November 18, 2008
International Shipholding special committee and Liberty Shipping trade shots
International Shipholding Group (NYSE:ISH) and its would be acquisitor, Liberty Shipping Group LLC, have been lobbing corporate custard pies at each other, as it were.
At 1.33 p.m. EST the International Shipholding special committee evaluating the Liberty offer released a statement saying that it was seeking a confidentiality agreement from Liberty, but that Liberty had refused to sign one.
At 4.33 p.m. EST, Liberty Shipping released a statement saying it had sent a letter telling the special committee that it intends to nominate an alternative slate of directors at ISH's next Annual Meeting
The special committee's announcement said that, with the assistance of its financial and legal advisors, it is continuing to evaluate the unsolicited offer to acquire the company made by Liberty Shipping Group LLC on September 2, 2008.

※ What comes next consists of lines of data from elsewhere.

-- ==== Sys2Proof/Tests/Slice0.lean ====
section
/-! SUPPORT. The model's own tests: states that meet the hypotheses of every statement, ill-formed instructions that are
refused, words written from the encodings of spec/, and single steps. Every expected value is from a rule of spec/. -/

namespace Sys2Proof.Tests
open Sys2Proof.Machine

/- The theorems of this file are checked one after the other: many at once would each take a thread's stack. -/
set_option Elab.async false

theorem test_reset_memory : MemoryCanonical State.reset := by unfold MemoryCanonical; decide

/-! ### A group that issues -/

/-- The path entry at code offset 0 with all 16 lanes of the group. -/
def top : Entry := pathEntry 0 (fullMask 16) none

/-- A 16-lane group issuing at code offset 0. -/
def demo : Group :=
  { startGroup 1 1 0 placedDesc 0 0 0 0 0x40000 false false with
    run := some ⟨0, 0⟩
    stack := [top] }

/-- A device in full service with a group in its first slot, whose turn it is. -/
def stage (g : Group) : State := (State.reset.boot 0).setGroup placedRef g

/-- What the statements about an issuing instruction assume. -/
def Ready (s : State) (g : Group) (run : Run) (e : Entry) (act : Mask) : Prop :=
  s.Sound ∧ Issuing s placedRef g run e act ∧ act ≠ 0

theorem stage_sound (g : Group) (h : g.Sound) : (stage g).Sound := by
  refine ⟨?_, ?_, ?_⟩
  · unfold MemoryCanonical
    show (State.reset.boot 0).mem.wf = true
    decide
  · intro x hx
    have : x = (placedRef, g) := by simpa [stage, State.boot, State.setGroup, Tbl.put, State.reset] using hx
    subst this
    exact h
  · intro x hx
    exact absurd hx (by simp [stage, State.boot, State.reset, State.setGroup])

theorem stage_ready (g : Group) (e : Entry) (act : Mask) (h : g.Sound) (hr : g.run = some ⟨0, 0⟩) (he : g.stack[0]? = some e)
    (hm : e.mask ≠ 0) (ha : activeLanes g e = act) (hn : act ≠ 0) : Ready (stage g) g ⟨0, 0⟩ e act :=
  ⟨stage_sound g h, ⟨rfl, rfl, hr, he, hm, ha⟩, hn⟩

theorem demo_sound : demo.Sound := ⟨by intro p hp; simp [demo, startGroup] at hp, by decide, by unfold PredicatesFit; decide⟩

/-- The group whose vector registers all hold a tag. -/
def tagged (t : Tag) : Group := { demo with v := Vector.replicate 64 ⟨t, Vector.replicate 64 0⟩ }

theorem tagged_sound (t : Tag) : (tagged t).Sound := ⟨demo_sound.pending, demo_sound.mode, demo_sound.preds⟩

theorem tagged_tag (t : Tag) (h : t ≠ .raw) (r : Reg) : (tagged t).tagOf r = t := by
  have : (tagged t).vreg r = ⟨t, Vector.replicate 64 0⟩ := by simp [tagged, Group.vreg]
  simp [Group.tagOf, this, effTag, h]

theorem tagged_ready (t : Tag) : Ready (stage (tagged t)) (tagged t) ⟨0, 0⟩ top (fullMask 16) :=
  stage_ready _ _ _ (tagged_sound t) rfl rfl (by decide) (by show activeLanes demo top = _; decide) (by decide)

/-- The hypotheses of `WhenActive`: every statement about an instruction that issues with an active lane. They are all of
UniformArithmetic, UniformBitsAndChoice, UniformPairsAndDivision, LaneSetsAndMatches, NopHasNoEffect, SselSelects. -/
theorem test_meets_WhenActive : Ready (stage demo) demo ⟨0, 0⟩ top (fullMask 16) :=
  stage_ready _ _ _ demo_sound rfl rfl (by decide) rfl (by decide)

/-- NothingWithoutLanes: a guard on predicate 0, which is empty, leaves no lane active. -/
def guarded : Group := { demo with mode := 1 }

theorem test_meets_NothingWithoutLanes :
    (stage guarded).Sound ∧ Issuing (stage guarded) placedRef guarded ⟨0, 0⟩ top 0 ∧
    (Instr.nop false).isEvent = false ∧ unguarded (.nop false) = false ∧ matrixWord (.nop false) = false ∧
    reservedMode guarded (.nop false) = false ∧ matrixWord (.accz false 0) = true ∧ activeLanes guarded.settled top = 0 :=
  ⟨stage_sound _ ⟨demo_sound.pending, by decide, demo_sound.preds⟩, ⟨rfl, rfl, rfl, rfl, by decide, by decide⟩, rfl, rfl, rfl, rfl,
    rfl, by decide⟩

/-- WordsRoundTrip: instructions at the edges of the conditions on serial mode and on reduced service. -/
theorem test_meets_WordsRoundTrip :
    let k : DecCtx := ⟨64, true, true, true⟩
    let i : Instr := .halt false
    i.isEvent = false ∧ i.wf = true ∧ i.fits k = true ∧ absentReduced (fldOp (encodeWord i)) = false ∧
    fldOp (encodeWord i) = 0x7C := by decide

/-! ### Steps -/

/-- StepRunsTheDecodedInstruction: a word that decodes, one that does not, a miss, a failing fetch. -/
theorem test_meets_StepRunsTheDecodedInstruction_word :
    (stage demo).fetch placedRef demo top = .word 0 ⟨0, 0x100FD, 0x20000, 0x10000⟩ ∧
    decode (decCtxOf demo top) 0 = .ok (.nop false) ∧ (stage demo).scoreboardStalls demo (.nop false) 0 = false ∧
    demo.issuing = some (⟨0, 0⟩, top) :=
  ⟨by decide, rfl, rfl, rfl⟩


/-- The same stage with another word at the fetched place, in another page, in a page that is absent. -/
theorem test_meets_StepRunsTheDecodedInstruction_others :
    (stage demo).turn = .issue placedRef ∧ (stage demo).group placedRef = some demo ∧
    decode (decCtxOf demo top) 0x7C000005 = .error .priv ∧
    (stage demo).fetch placedRef demo { top with pc := 0x10000 } = .miss 1 ∧
    (stage { demo with codeBase := 0x0200000000000000 }).fetch placedRef { demo with codeBase := 0x0200000000000000 } top =
      .fault .page 0x0200000000000000 ∧
    (State.reset.turn = .event .reset ∧ Instr.reset.isEvent = true) :=
  ⟨rfl, rfl, rfl, by decide, by decide, rfl, rfl⟩

/-- StepsGoOnSoundly: a sound state and a step from it. -/
theorem test_meets_StepsGoOnSoundly : (stage demo).Sound ∧ ∃ t, StepsTo (stage demo) t :=
  ⟨stage_sound _ demo_sound, _, rfl⟩

/-- MemoryReadsAsWritten: canonical memory, addresses before, in and after the word. -/
theorem test_meets_MemoryReadsAsWritten :
    State.reset.mem.wf = true ∧ (3 : Nat) < 4 ∧ 4 + 4 ≤ (8 : Nat) ∧ (2 : Nat) ≠ 3 :=
  ⟨by decide, by decide, by decide, by decide⟩

/-! ### Vector registers -/

/-- The group whose vector register `r` holds a tag, where the others hold `t`. -/
def mixed (t : Tag) (r : Nat) (u : Tag) : Group :=
  { demo with v := (Vector.replicate 64 ⟨t, Vector.replicate 64 0⟩).setIfInBounds r ⟨u, Vector.replicate 64 0⟩ }

theorem mixed_ready (t : Tag) (r : Nat) (u : Tag) : Ready (stage (mixed t r u)) (mixed t r u) ⟨0, 0⟩ top (fullMask 16) :=
  stage_ready _ _ _ ⟨demo_sound.pending, demo_sound.mode, demo_sound.preds⟩ rfl rfl (by decide)
    (by show activeLanes demo top = _; decide) (by decide)

theorem test_meets_VectorIntegers :
    Ready (stage (tagged .i8x4)) (tagged .i8x4) ⟨0, 0⟩ top (fullMask 16) ∧ tagInt .i8x4 = true ∧ tagInt .n32 = true ∧
    tagInt .i16x2 = true ∧ (∀ r, (tagged .i8x4).tagOf r = .i8x4) :=
  ⟨tagged_ready _, rfl, rfl, rfl, tagged_tag _ (by decide)⟩

theorem test_meets_VectorIntegers_dot :
    Ready (stage (mixed .n8x4 2 .i32)) (mixed .n8x4 2 .i32) ⟨0, 0⟩ top (fullMask 16) ∧ (mixed .n8x4 2 .i32).tagOf 0 = .n8x4 ∧
    (mixed .n8x4 2 .i32).tagOf 1 = .n8x4 ∧ (mixed .n8x4 2 .i32).tagOf 2 = .i32 :=
  ⟨mixed_ready _ _ _, rfl, rfl, rfl⟩

theorem test_meets_VectorBitsAndMoves :
    Ready (stage (tagged .n32)) (tagged .n32) ⟨0, 0⟩ top (fullMask 16) ∧ (∀ r, (tagged .n32).tagOf r = .n32) :=
  ⟨tagged_ready _, tagged_tag _ (by decide)⟩

theorem test_meets_VectorFolds :
    Ready (stage (tagged .f32)) (tagged .f32) ⟨0, 0⟩ top (fullMask 16) ∧ (∀ r, (tagged .f32).tagOf r = .f32) ∧
    tagFlt .f32 = true ∧ tagInt .f32 = false ∧ lanesOf 16 (fullMask 16) ≠ [] ∧ (tagged .f32).Holds (fullMask 16) ∧
    RedOp.minn ≠ .add ∧ RedOp.minn ≠ .min ∧ RedOp.minn ≠ .max :=
  ⟨tagged_ready _, tagged_tag _ (by decide), rfl, rfl, by decide, ⟨0, by decide, by decide⟩, by decide, by decide, by decide⟩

The special committee said that it would like to negotiate the terms of a confidentiality agreement with Liberty, which the special committee believes must contain customary standstill provisions, in order to permit Liberty to have access to non-public information regarding the company. However, the special committee says that, to date, Liberty has indicated it will not sign a confidentiality agreement that includes such provisions.
The special committee says it is also continuing to explore other strategic alternatives that may be in the best interests of all shareholders of the company.
Based upon the advice of counsel, the special committee believes that the lawsuit filed by Liberty on November 7, 2008 in Delaware against the company and the individual members of the Board of Directors of the company is without merit, and counsel will respond to such case in due course as required under Delaware law.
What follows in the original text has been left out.